What is required
Please transcribe the data that follows exactly, from its first line through the line that contains "bit as a number. -/".

Data section
-- ==== Sys2Proof/Machine/Bits.lean ====
section
/-! DEFINITION. Bit fields, byte order and signed values: the conversions every chapter uses. -/

namespace Sys2Proof.Machine

/-- Bits [hi:lo] of a number, read as a number. -/
def bitsOf (v hi lo : Nat) : Nat := (v / 2 ^ lo) % 2 ^ (hi + 1 - lo)

/-- Bit `i` of a number. -/
def bitOf (v i : Nat) : Bool := v / 2 ^ i % 2 == 1

/-- One bit as a number. -/
def b2n (b : Bool) : Nat := if b then 1 else 0

/-- `v` with bits [hi:lo] replaced by the low bits of `x`. -/
def setBits (v hi lo x : Nat) : Nat :=
  v - bitsOf v hi lo * 2 ^ lo + (x % 2 ^ (hi + 1 - lo)) * 2 ^ lo

/-- `v` with bit `i` set to `b`. -/
def setBit (v i : Nat) (b : Bool) : Nat := setBits v i i (b2n b)

/-- The numbers of the set bits of `v` below `n`, lowest first. -/
def bitList (n v : Nat) : List Nat := (List.range n).filter (bitOf v)

/-- The mask whose set bits are `l`. -/
def maskOf (l : List Nat) : Nat := l.foldl (fun m i => m ||| 2 ^ i) 0

/-- A two's-complement number of `w` bits. -/
def signed (w v : Nat) : Int :=
  let u := v % 2 ^ w
  if u < 2 ^ (w - 1) then (u : Int) else (u : Int) - (2 ^ w : Nat)

/-- The `w`-bit two's-complement pattern of an integer. -/
def unsignedOf (w : Nat) (x : Int) : Nat := (x % ((2 ^ w : Nat) : Int)).toNat

/-- An integer held to the range [lo, hi]. -/
def clampI (lo hi x : Int) : Int := if x < lo then lo else if hi < x then hi else x

/-- A number held to the range [lo, hi]. -/
def clampN (lo hi x : Nat) : Nat := if x < lo then lo else if hi < x then hi else x

/-- Addition that saturates at `top`. -/
def satAdd (top a b : Nat) : Nat := min top (a + b)

/-- The quotient rounded up; 0 for a divisor of 0. -/
def ceilDiv (a b : Nat) : Nat := (a + b - 1) / b

/-- The quotient rounded to the nearest integer, halves away from zero. -/
def roundDivI (a : Int) (b : Nat) : Int :=
  if 0 ≤ a then Int.fdiv (2 * a + b) (2 * b) else - Int.fdiv (2 * (-a) + b) (2 * b)

/-- Saturating signed 32-bit value. -/
def sat32 (x : Int) : Int := clampI (-(2 ^ 31)) (2 ^ 31 - 1) x

/-- The number whose little-endian bytes are `l` (R21). -/
def leNat : List Byte → Nat
  | [] => 0
  | b :: l => b.toNat + 256 * leNat l

/-- The `n` little-endian bytes of `v` (R21). -/
def leBytes : Nat → Nat → List Byte
  | 0, _ => []
  | n + 1, v => BitVec.ofNat 8 v :: leBytes n (v / 256)

/-- The number whose big-endian bytes are `l`. -/
def beNat (l : List Byte) : Nat := l.foldl (fun a b => a * 256 + b.toNat) 0

/-- The `n` big-endian bytes of `v`. -/
def beBytes (n v : Nat) : List Byte := (leBytes n v).reverse

/-- Bytes `o` to `o + n - 1` of `l`, read little-endian; a byte past the end reads as zero. -/
def leAt (l : List Byte) (o n : Nat) : Nat := leNat ((l.drop o).take n)

/-- Bytes `o` to `o + n - 1` of `l`, read big-endian. -/
def beAt (l : List Byte) (o n : Nat) : Nat := beNat ((l.drop o).take n)

/-- Byte `o` of `l`, zero past the end. -/
def byteAt (l : List Byte) (o : Nat) : Nat := (l.getD o 0).toNat

/-- Exactly `n` bytes: `l` cut, or filled with zeros. -/
def padTo (n : Nat) (l : List Byte) : List Byte := l.take n ++ List.replicate (n - l.length) 0

/-- `l` with the bytes `x` written from offset `o`, within the length of `l`. -/
def patchAt (l : List Byte) (o : Nat) (x : List Byte) : List Byte :=
  l.take o ++ (x.take (l.length - o)) ++ l.drop (o + x.length)

/-- A field with a default: a stored zero selects it (R189, R280, R367, R516). -/
def dflt (v d : Nat) : Nat := if v = 0 then d else v

/-- The 32-bit register word of a number. -/
def w32 (v : Nat) : Word := BitVec.ofNat 32 v

/-- One bit of CRC-32C, reflected. -/
def crcBit (c : Nat) : Nat := if c % 2 = 1 then c / 2 ^^^ 0x82F63B78 else c / 2

/-- CRC-32C of bytes. -/
def crc32c (l : List Byte) : Nat :=
  (l.foldl (fun c b => crcBit (crcBit (crcBit (crcBit (crcBit (crcBit (crcBit (crcBit (c ^^^ b.toNat))))))))) 0xFFFFFFFF) ^^^ 0xFFFFFFFF

end Sys2Proof.Machine
end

Exercise output
-- ==== Sys2Proof/Machine/Bits.lean ====
section
/-! DEFINITION. Bit fields, byte order and signed values: the conversions every chapter uses. -/

namespace Sys2Proof.Machine

/-- Bits [hi:lo] of a number, read as a number. -/
def bitsOf (v hi lo : Nat) : Nat := (v / 2 ^ lo) % 2 ^ (hi + 1 - lo)

/-- Bit `i` of a number. -/
def bitOf (v i : Nat) : Bool := v / 2 ^ i % 2 == 1

/-- One bit as a number. -/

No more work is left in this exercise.